اللَّهُمَّ إِنِّي أَعُوذُ بِكَ أَنْ أَضِلَّ أَوْ أُضَلَّ أَوْ أَزِلَّ أَوْ أُزَلَّ أَوْ أَظْلِمَ أَوْ أُظْلَمَ أَوْ أَجْهَلَ أَوْ يُجْهَلَ عَلَيَّ

 

“Ya Allah, sesungguhnya aku berlindung kepada-Mu dari terjatuh dalam kesesatan atau disesatkan, tergelincir atau digelincirkan, menzalimi atau dizalimi, bodoh atau dibodohi.” (HR. Abu Dawud dari Ummu Salamah x, dinyatakan sahih oleh asy-Syaikh al-Albani; lihat Shahih Abi Dawud, Misykah al-Mashabih 2/783, cetakan ke-2, al-Maktabah al-Islami)
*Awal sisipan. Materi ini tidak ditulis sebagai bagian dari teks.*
-- ==== Sys2Proof/Machine/TileOps.lean ====
section
/-! DEFINITION. The tile's shared operations: effects that come due by a cycle (R145, R163, R169, R182, R199), windows and
call slips (R232 to R238), posting an outcome (R176, R177), and the frame of a slot command (R159, R163, R185). -/

namespace Sys2Proof.Machine

/-! ### Windows and call slips -/

/-- A closed window. -/
def Window.closed : Window := { isOpen := false, base := 0, bound := 0 }

/-- Window w. -/
def Tile.window (t : Tile) (w : Nat) : Window := SMap.get Window.closed t.windows w

/-- Whether an open window covers a granule address (R234). -/
def Window.admits (w : Window) (a : Nat) : Bool := w.isOpen && decide (w.base ≤ a) && decide (a + 32 ≤ w.bound)

/-- The tile address of a remote granule that names a window and an offset, none where the check drops it (R233, R234). -/
def Tile.remoteTarget (t : Tile) (win off : Nat) : Option Nat :=
  let w := t.window win
  let a := w.base + 32 * off
  if w.admits a then some a else none

/-- The address TIL_WFAULT records: for a closed window, 32 × offset (R243). -/
def Tile.remoteRecord (t : Tile) (win off : Nat) : Nat :=
  let w := t.window win
  if w.isOpen then w.base + 32 * off else 32 * off

/-- Whether any open window covers a granule (R234: stage streams name none). -/
def Tile.anyWindow (t : Tile) (a : Nat) : Bool := (List.range 8).any fun i => (t.window i).admits a

/-- An unused counter. -/
def Slip.none : Slip := { want := 0, allot := 0, flight := 0, bind := 0 }

/-- Call-slip counter c. -/
def Tile.slip (t : Tile) (c : Nat) : Slip := SMap.get Slip.none t.slips c

/-- Put a counter back. -/
def Tile.setSlip (t : Tile) (c : Nat) (s : Slip) : Tile := { t with slips := SMap.set Slip.none t.slips c s }

/-- Charge of a counter (R238). -/
def Slip.charge (s : Slip) : Nat := Nat.max s.allot s.flight

/-- Sum of a tile's charges. -/
def Tile.charges (t : Tile) : Nat := t.slips.foldl (fun a p => a + p.2.charge) 0

/-- Decreases at once, then requested increases as far as the sum of charges allows, counters in ascending number (R238). -/
def Tile.grantSlips (t : Tile) : Tile :=
  let down := (List.range 64).foldl (fun t c =>
    let s := t.slip c
    if s.want < s.allot then t.setSlip c { s with allot := s.want } else t) t
  (List.range 64).foldl (fun t c =>
    let s := t.slip c
    if s.want ≤ s.allot then t
    else
      let room := 128 - t.charges
      t.setSlip c { s with allot := if s.want ≤ s.flight then s.want else Nat.min s.want (Nat.max s.allot (s.charge + room)) }) down

/-- Codes that name a source (R236). -/
def namesSource (code : Nat) : Bool := code == 0x0100 || (decide (0x0200 ≤ code) && decide (code ≤ 0x02FF))

/-- One SLIP (R237, R238). -/
def Tile.applySlip (t : Tile) (ctr mode : Nat) (v : Word) : Tile :=
  let s := t.slip ctr
  match mode with
  | 0 =>
    let code := fld v 8 16
    let s1 := { s with want := Nat.min (fld v 0 8) 128, bind := if 16 ≤ ctr then code else s.bind }
    let t1 := if 16 ≤ ctr && namesSource code then
        (List.range 64).foldl (fun t c =>
          let o := t.slip c
          if c ≠ ctr ∧ 16 ≤ c ∧ o.bind = code then t.setSlip c { o with want := 0, allot := 0, bind := 0 } else t) t
      else t
    (t1.setSlip ctr s1).grantSlips
  | 1 => (t.setSlip ctr { s with want := (max 0 (min 128 (Int.ofNat s.want + v.toInt))).toNat }).grantSlips
  | _ => (t.setSlip ctr { s with want := 0, bind := if 16 ≤ ctr then 0 else s.bind }).grantSlips

/-- The counter bound to a source code. -/
def Tile.boundSlip (t : Tile) (code : Nat) : Option Nat :=
  (List.range 64).find? fun c => decide (16 ≤ c) && (t.slip c).bind == code

/-! ### Effects that come due -/

/-- Insert a register write after those due no later: of two due in one cycle the later-issued counts (R163). Within a bundle, for
which R163 gives no order, the control slot's write counts, since it comes last (DESIGN CHOICE, log entry 3). -/
def insertReg (w : RegWrite) : List RegWrite → List RegWrite
  | [] => [w]
  | x :: xs => if x.at_ ≤ w.at_ then x :: insertReg w xs else w :: x :: xs

/-- A register write readable from a cycle on (R163). -/
def Tile.writeReg (t : Tile) (at_ : Nat) (d : RegDest) (v : Word) : Tile :=
  { t with regWrites := insertReg { at_ := at_, dest := d, value := v, inc := false, load := none } t.regWrites }

/-- The word of an SLD that issues in cycle c: it is read in c, with everything that is written in c, and readable from c + 3 (R169, R218). -/
def Tile.loadReg (t : Tile) (c r a draw : Nat) : Tile :=
  { t with regWrites := insertReg { at_ := c + 3, dest := .s r, value := 0, inc := false, load := some (a, draw) } t.regWrites }

/-- INC of a VLD or VST: its address register's new value, readable from a cycle on (R211). -/
def Tile.writeInc (t : Tile) (at_ r : Nat) (v : Word) : Tile :=
  { t with regWrites := insertReg { at_ := at_, dest := .a r, value := v, inc := true, load := none } t.regWrites }

/-- Register writes readable by cycle c take effect, in order of cycle and of issue (R163). -/
def settleRegs (c : Nat) : List RegWrite → Tile → Tile
  | [], t => { t with regWrites := [] }
  | w :: ws, t =>
    if w.at_ ≤ c then
      settleRegs c ws (match w.dest with | .s r => t.setS r w.value | .a r => t.setA r w.value)
    else { t with regWrites := w :: ws }

/-- The check of a remote granule: whether it passes, with its address or the one that TIL_WFAULT records (R233, R234, R243). -/
def Tile.remoteCheck (t : Tile) (win off : Nat) : Bool × Nat :=
  match t.remoteTarget win off with
  | some a => (true, a)
  | none => (false, t.remoteRecord win off)

/-- Flits that entered by cycle c are checked against the windows in force (R234). -/
def Tile.checkArrivals (t : Tile) (c : Nat) : Tile :=
  { t with arrivals := t.arrivals.map fun a =>
      if a.targets.isNone && decide (a.entry ≤ c) then
        { a with targets := some ((List.range a.flit.data.length).map fun i => t.remoteCheck a.flit.win (a.flit.off + i)) }
      else a }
Makna أّنْ أَضِلَّ ialah menyimpang dari al-haq, berasal dari kata الضَّلَالُ yang bermakna lawan dari petunjuk dan hidayah.

Makna أَوْ أُضِلَّ ialah aku disesatkan oleh orang lain atau aku menyesatkan orang lain.

(Lihat ‘Aunul Ma’bud, 14/296 no. 5083, cetakan Darul Kutub al-Ilmiah)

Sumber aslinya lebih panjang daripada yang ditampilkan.